(Beginning of DATA)

theorem busAtRest_exec {i : Instr} {s t : State} (hs : BusAtRest s) (h : exec i s = .next t) : BusAtRest t := by
  have hcs := cs_ne_low_of_busAtRest hs
  have hres := res_ne_low_of_busAtRest hs
  cases exec_effect h with
  | address a =>
    exact busAtRest_append_drives (es := [.a a]) hs rfl rfl
      (followBus_of_allowed (by simp [busAllows, hcs])) rfl rfl rfl hres
  | data d =>
    exact busAtRest_append_drives (es := [.d d]) hs rfl rfl
      (followBus_of_allowed (by simp [busAllows, hcs])) rfl rfl rfl hres
  | cycle a d ha hd =>
    exact busAtRest_append_write hs rfl (by simp) (foldl_followBus_cycleEvents a d hcs ha hd) rfl rfl rfl rfl
  | reset =>
    exact busAtRest_append_drives hs rfl rfl (foldl_followBus_pulseEvents hcs) rfl rfl rfl (by simp)
  | startClock =>
    have hclk : followBus (some s.lines) .clkOn = some (s.lines.after .clkOn) :=
      followBus_of_allowed (by simp [busAllows, hcs])
    refine busAtRest_append_drives (es := .clkOn :: pulseEvents) hs rfl rfl ?_ rfl rfl rfl (by simp)
    rw [List.foldl_cons, hclk, foldl_followBus_pulseEvents (l := s.lines.after .clkOn) hcs]
    rfl
  | facade i m ps _ _ => exact pushAll_keeps busAtRest_pushed ps (s := s.setMirror m) hs

/-- Settles O40. -/
theorem stepKeepsTheBusAtRest : Obligations.StepKeepsTheBusAtRest :=
  fun _ _ => step_keeps (P := fun u => BusAtRest u) (fun _ _ h => h) fun _ _ _ => busAtRest_exec

end Sys2Proof.Machine

/-! SUPPORT. The invariants of the block: the always-zero bits, the phase with the clock, and the induction that gives all
four of every state block reset leads to. -/

namespace Sys2Proof.Machine

/-! ### The always-zero bits (R27) -/

theorem shapeByte_bit3 (c b : Byte) : (shapeByte c b).getLsbD 3 = c.getLsbD 3 := by simp [shapeByte]
theorem gateOn_bit3 (c : Byte) : (gateOn c).getLsbD 3 = c.getLsbD 3 := by simp [gateOn]
theorem gateOff_bit3 (c : Byte) : (gateOff c).getLsbD 3 = c.getLsbD 3 := by simp [gateOff]
theorem syncByte_bit3 (en : Bool) (c : Byte) : (syncByte en c).getLsbD 3 = c.getLsbD 3 := by
  cases en <;> simp [syncByte]
theorem ringByte_bit3 (en : Bool) (c : Byte) : (ringByte en c).getLsbD 3 = c.getLsbD 3 := by
  cases en <;> simp [ringByte]

/-- SETVOL keeps the high nibble of MODEVOL (R160). -/
theorem volumeByte_high (b x : Byte) : volumeByte b x &&& 0xF0#8 = b &&& 0xF0#8 := by
  ext i hi
  interval_cases i <;> simp [volumeByte]

/-- A change of a voice's record that keeps its test bit keeps the always-zero bits. -/
theorem alwaysZeroBits_updateVoice (v : VoiceField) {g : Voice → Voice} {m : Mirror}
    (hg : ∀ x, (g x).ctl.getLsbD 3 = x.ctl.getLsbD 3) (hm : AlwaysZeroBits m) : AlwaysZeroBits (m.updateVoice v g) := by
  have htest : ∀ k, ((m.updateVoice v g).voice k).ctl.getLsbD 3 = (m.voice k).ctl.getLsbD 3 := fun k => by
    rcases voice_updateVoice v g m k with h | ⟨-, h⟩
    · rw [h]
    · rw [h, hg]
  obtain ⟨hfc, hres, hvol, hmisc, h0, h1, h2⟩ := hm
  exact ⟨by simpa using hfc, by simpa using hres, by simpa using hvol, by simpa using hmisc,
    (htest .zero).trans h0, (htest .one).trans h1, (htest .two).trans h2⟩

theorem alwaysZeroBits_storedMirror (i : Instr) {m : Mirror} (hm : AlwaysZeroBits m) :
    AlwaysZeroBits (storedMirror i m) := by
  cases i with
  | busaddr _ | busdata _ | buscommit | resetchip | startclk | updfreq _ | updenv _ => exact hm
  | setfreq v _ | setpw v _ | setenv v _ _ _ _ => exact alwaysZeroBits_updateVoice v (fun _ => rfl) hm
  | setshape v b => exact alwaysZeroBits_updateVoice v (fun x => shapeByte_bit3 x.ctl b) hm
  | voiceon v => exact alwaysZeroBits_updateVoice v (fun x => gateOn_bit3 x.ctl) hm
  | voiceoff v => exact alwaysZeroBits_updateVoice v (fun x => gateOff_bit3 x.ctl) hm
  | setsync v en => exact alwaysZeroBits_updateVoice v (fun x => syncByte_bit3 en x.ctl) hm
  | setring v en => exact alwaysZeroBits_updateVoice v (fun x => ringByte_bit3 en x.ctl) hm
  | setvol x =>
    obtain ⟨hfc, hres, hvol, hrest⟩ := hm
    exact ⟨hfc, hres, (volumeByte_high _ x).trans hvol, hrest⟩

theorem alwaysZeroBits_exec {i : Instr} {s t : State} (hs : AlwaysZeroBits s.mirror) (h : exec i s = .next t) :
    AlwaysZeroBits t.mirror := by
  rw [exec_mirror h]
  exact alwaysZeroBits_storedMirror i hs

theorem alwaysZeroBits_step {s t : State} (hs : AlwaysZeroBits s.mirror) (h : step s = .next t) :
    AlwaysZeroBits t.mirror :=
  step_keeps (P := fun u => AlwaysZeroBits u.mirror) (fun _ _ h => h) (fun _ _ _ => alwaysZeroBits_exec) hs h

(End of DATA)

WORK REQUEST:
Give back exactly the lines above, from the line containing "exact busAtRest_append_drives (es := [.d" through the line containing "have hclk : followBus", with both end lines and nothing more.

WRITTEN SOLUTION:
    exact busAtRest_append_drives (es := [.d d]) hs rfl rfl
      (followBus_of_allowed (by simp [busAllows, hcs])) rfl rfl rfl hres
  | cycle a d ha hd =>
    exact busAtRest_append_write hs rfl (by simp) (foldl_followBus_cycleEvents a d hcs ha hd) rfl rfl rfl rfl
  | reset =>
    exact busAtRest_append_drives hs rfl rfl (foldl_followBus_pulseEvents hcs) rfl rfl rfl (by simp)
  | startClock =>
    have hclk : followBus (some s.lines) .clkOn = some (s.lines.after .clkOn) :=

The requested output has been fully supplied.